I worked for a local canadian ISP for many years. We could buy local-loops from the incumbent phone company for 12 dollars per line, per month, and sell DSL. Or, we would have been able to if the incumbent decided that "those are alarm loop lines only.". the crtc should have leveled the playing field by saying that one line is one price, not 2 prices for 2 different industries. the carrier wanted to charge 160/mo per line (when they sold dsl for 40/mo to end-users) to us, and 12 to alarm companies for literally the same line. The CRTC's response was "its not a monopoly. even though tax money paid for the infrastructure before it was privatized and the rates have since gone up, the cable company can compete with the phone company. so its not a monopoly and we dont have to step in". Years of frustrated letters and phone conversations about this anticompetitive business practice ended nowhere. the 30 or 40 isps in my city? basically all gone. 2 remain in any real sense, the cable, and phone company :) almost 15 years later look where we are now? UBB being pushed by the largest carriers, fairly expensive internet for developed countries, etc. Until the CRTC stops sucking the wang of bell, rogers, and shaw, we will slide further into the abyss.
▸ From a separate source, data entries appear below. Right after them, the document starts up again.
-- ==== Sys2Proof/Machine/HostProgram.lean ====
section
/-! DEFINITION. The host's side of the port: the host-program notation (spec/30_encoding.md R84) and a run of a host
program (spec/70_reset_and_hazards.md R278). "The block never sees them: it sees only the transactions they issue." -/

namespace Sys2Proof.Machine

/-- The forms of a host program (R84). The names that reads give their values (`-> name`) are notation: the values
are in `State.reads`, in order. Labels are strings. -/
inductive HostForm where
  | wr (a : Addr) (v : Byte)
  | rd (a : Addr)
  | wr16 (a : Addr) (v : Half)
  | rd16 (a : Addr)
  | wrbuf (a : Addr) (s : ByteString)
  | rdbuf (a : Addr) (k : Nat)
  | cmd (op : Byte)
  | copy (src dst : Addr) (k : Nat)
  | beq (a : Addr) (v : Byte) (target : String)
  | bne (a : Addr) (v : Byte) (target : String)
  | b (target : String)
  | reset
  | halt
  | label (name : String)
  deriving DecidableEq, Repr

/-- The address `a + i`. -/
def addrPlus (a : Addr) (i : Nat) : Addr := a + BitVec.ofNat 10 i

/-- The writes of `wrbuf` (R84). -/
def writesFrom (a : Addr) : ByteString → List HostEvent
  | [] => []
  | v :: s => .tx (.write a v) :: writesFrom (addrPlus a 1) s

/-- The reads of `rdbuf` (R84). -/
def readsFrom (a : Addr) : Nat → List HostEvent
  | 0 => []
  | k + 1 => .tx (.read a) :: readsFrom (addrPlus a 1) k

/-- The events a form issues whatever the block answers (R84). `copy` issues its writes from what its reads return,
and is `runForm`'s. -/
def expandForm : HostForm → List HostEvent
  | .wr a v => [.tx (.write a v)]
  | .rd a => [.tx (.read a)]
  | .wr16 a v => [.tx (.write a (hiByte v)), .tx (.write (addrPlus a 1) (loByte v))]
  | .rd16 a => [.tx (.read a), .tx (.read (addrPlus a 1))]
  | .wrbuf a s => writesFrom a s
  | .rdbuf a k => readsFrom a k
  | .cmd op => [.tx (.write 0x000 op)]
  | .copy _ _ _ => []
  | .beq a _ _ => [.tx (.read a)]
  | .bne a _ _ => [.tx (.read a)]
  | .b _ => []
  | .reset => [.reset]
  | .halt => []
  | .label _ => []

/-- At most `k` steps, one after the other. -/
def takeSteps : Nat → State → Host.Outcome State Fault Refusal
  | 0, s => .next s
  | k + 1, s =>
    match step s with
    | .next s' => takeSteps k s'
    | .fault r => .fault r
    | .refused r => .refused r

/-- Issuing events one by one, the block taking each before the next (R274). DESIGN CHOICE, log 16: R84 and R278 do
not say how a run starts on a machine that has events pending already; here they are taken first, oldest first, before
the event issued, so that each event of a program has been taken before its next one is issued or its run ends. -/
def issue : List HostEvent → State → Host.Outcome State Fault Refusal
  | [], s => .next s
  | e :: es, s =>
    match takeSteps (s.pending.length + 1) { s with pending := s.pending ++ [e] } with
    | .next s' => issue es s'
    | .fault r => .fault r
    | .refused r => .refused r

/-- The byte the last read returned: the newest of `reads`. A branch and a `copy` ask for it right after their own read
has been taken (`issue`). -/
def lastRead (s : State) : Byte := s.reads.getLastD 0x00

/-- `copy S, D, k`: `k` times a read and a write of the byte it returned (R84). -/
def copyBytes (src dst : Addr) : Nat → State → Host.Outcome State Fault Refusal
  | 0, s => .next s
  | k + 1, s =>
    match issue [.tx (.read src)] s with
    | .next s1 =>
      match issue [.tx (.write dst (lastRead s1))] s1 with
      | .next s2 => copyBytes (addrPlus src 1) (addrPlus dst 1) k s2
      | .fault r => .fault r
      | .refused r => .refused r
    | .fault r => .fault r
    | .refused r => .refused r

/-- The transactions of one form, run. -/
def runForm (f : HostForm) (s : State) : Host.Outcome State Fault Refusal :=
  match f with
  | .copy src dst k => copyBytes src dst k s
  | _ => issue (expandForm f) s

/-- Where the host goes on after a form at line `pc`, the block having answered (R84): `none` is the end of the
program. DESIGN CHOICE, log 13: R84 says only that `L:` names the next line; here a branch to a label that stands more
than once goes to the first line with it, and a branch to a label that is not there ends the program. -/
def nextLine (program : List HostForm) (pc : Nat) (f : HostForm) (s : State) : Option Nat :=
  match f with
  | .beq _ v target => if lastRead s = v then program.idxOf? (.label target) else some (pc + 1)
  | .bne _ v target => if lastRead s = v then some (pc + 1) else program.idxOf? (.label target)
  | .b target => program.idxOf? (.label target)
  | .halt => none
  | _ => some (pc + 1)

/-- How a run of a host program stands after some host lines. -/
inductive HostRun where
  /-- The program has ended; the state is the run's end state and `reads` its observation (R278). -/
  | ended (s : State)
  /-- The program has not ended: it would go on at line `pc`. -/
  | running (pc : Nat) (s : State)
  /-- The machine stopped. No step of this machine does (log 14). -/
  | stopped
  deriving DecidableEq, Repr

/-- At most `fuel` lines of a host program from line `pc` on (R278). A program with no line left has ended (DESIGN
CHOICE, log 13), and events pending at the start are taken with the first event issued (DESIGN CHOICE, log 16). -/
def runHost (program : List HostForm) : Nat → Nat → State → HostRun
  | 0, pc, s => .running pc s
  | fuel + 1, pc, s =>
    match program[pc]? with
    | none => .ended s
    | some f =>
      match runForm f s with
      | .next s' =>
        match nextLine program pc f s' with
        | some pc' => runHost program fuel pc' s'
        | none => .ended s'
      | .fault _ => .stopped
      | .refused _ => .stopped

end Sys2Proof.Machine
end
ca*net was supposed to provide 10mbit fiber about a decade ago to most canadian homes, and how did that work, with all the "boohoo. we want 20 minute hold times for tech support, unlimited price fixing and deep packet inspection, or we are going to stop giving our legislators money". i say this in the most cordial manner possible to our CRTC and spokespersons from our incumbents. rim a thousand goats and contract some goat herpes on your stupid faces.
If you, as a consumer, have the option of a small ISP? Take it. I could be with the telco, or the cableco. but i spend more money, but i get better service in every regard.
Or having a researcher or economist that has spent a lot of time analyzing the system. You don't have to work in a system to see the flaws... and sometimes working in it blinds you to what needs to be done. The only problem I would have is if they let someone in that thinks the internet is a series of tubes.
Of course they want national laws. It'll be much easier to screw customers over if they can figure out national loopholes, a lot less work for their legal team.
I have zero doubt that this is a ploy to create a system where newcomers have to "respect" a regulatory regime that would make newcomers behave just like the incumbents.
One of the things that the old players probably fear the most is newcomers doing "evil" things such as offering data at a low price without making the customer first sign up for a bunch of crap they don't want. Also I can see them somehow figuring out a ruleset that makes 3 year contracts a de-facto standard.
In Atlantic Canada I am counting the days until I can dump Telus for one of the two new players coming this spring.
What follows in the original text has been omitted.